(Source data):
--- START ---

-- ==== Sys2Proof/Tests/Slice0.lean ====
section
/-! SUPPORT. The model's own tests: the well-formedness checks, words written out bit by bit from
30_encoding.md R64 and R65, single steps of 95_test_vectors.md, and for every statement with hypotheses
states and operands that meet them. -/

namespace Sys2Proof.Tests
open Sys2Proof Sys2Proof.Machine

/-! ## Well-formedness (30_encoding.md R66) -/

theorem test_wellFormed_refuses_group_size_zero :
    (Instr.accApp 0 0).wellFormed = false ∧ (Instr.accExt 0).wellFormed = false := by decide

theorem test_wellFormed_refuses_group_size_nineteen :
    (Instr.accApp 19 0).wellFormed = false ∧ (Instr.accExt 19).wellFormed = false := by decide

theorem test_wellFormed_refuses_wide_chunk :
    (Instr.accApp 8 0x100).wellFormed = false ∧ (Instr.accApp 17 0x20000).wellFormed = false := by
  decide

theorem test_wellFormed_accepts_the_limits :
    (Instr.accApp 18 0x3FFFF).wellFormed = true ∧ (Instr.accApp 1 1).wellFormed = true ∧
      (Instr.accExt 1).wellFormed = true ∧ (Instr.accExt 18).wellFormed = true := by decide

/-! ## Decoding: OPC, NM, RSV, DATA from the most significant bit (30_encoding.md R64, R65) -/

theorem test_decode_accClr : decode 0b0001_00000_00_000000000000000000000 = .ok .accClr := by decide
theorem test_decode_accApp :
    decode 0b0010_10001_00_000011111111111111111 = .ok (.accApp 17 0x1FFFF) := by decide
theorem test_decode_accExt : decode 0b0011_00100_00_000000000000000000000 = .ok (.accExt 4) := by
  decide
theorem test_decode_encStart : decode 0b0100_00000_00_000000000000000000000 = .ok .encStart := by
  decide
theorem test_decode_encByte :
    decode 0b0101_00000_00_000000000000010101011 = .ok (.encByte 0xAB) := by decide
theorem test_decode_encFinish : decode 0b0110_00000_00_000000000000000000000 = .ok .encFinish := by
  decide
theorem test_decode_decStart : decode 0b1000_00000_00_000000000000000000000 = .ok .decStart := by
  decide
theorem test_decode_decSym :
    decode 0b1001_00000_00_111111111111111111111 = .ok (.decSym 0x1FFFFF) := by decide
theorem test_decode_decFinish : decode 0b1010_00000_00_000000000000000000000 = .ok .decFinish := by
  decide

/-- The illegal words of 95_test_vectors.md section 2.2, with the case of R68 each falls under. -/
theorem test_decode_illegal_words :
    [0x00000000, 0x70000000, 0xB0000000, 0xF0000000].all (decode · == .error .opcode) = true ∧
    [0x30000001, 0x10000001, 0x50000100, 0x90200000, 0x60800000].all
      (decode · == .error .unusedField) = true ∧
    [0x20000000, 0x29800000, 0x30000000, 0x39800000].all (decode · == .error .groupSize) = true ∧
    decode 0x24000100 = .error .chunk := by decide

theorem test_decodeTableWord :
    decodeTableWord 32 0x2881FFFF = some (.accApp 17 0x1FFFF) ∧ decodeTableWord 32 0 = none := by
  decide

--- END ---

(Exercise objective): Return the lines containing "false", taking each one from the listing.

(Output for this task):
    (Instr.accApp 0 0).wellFormed = false ∧ (Instr.accExt 0).wellFormed = false := by decide
    (Instr.accApp 19 0).wellFormed = false ∧ (Instr.accExt 19).wellFormed = false := by decide
    (Instr.accApp 8 0x100).wellFormed = false ∧ (Instr.accApp 17 0x20000).wellFormed = false := by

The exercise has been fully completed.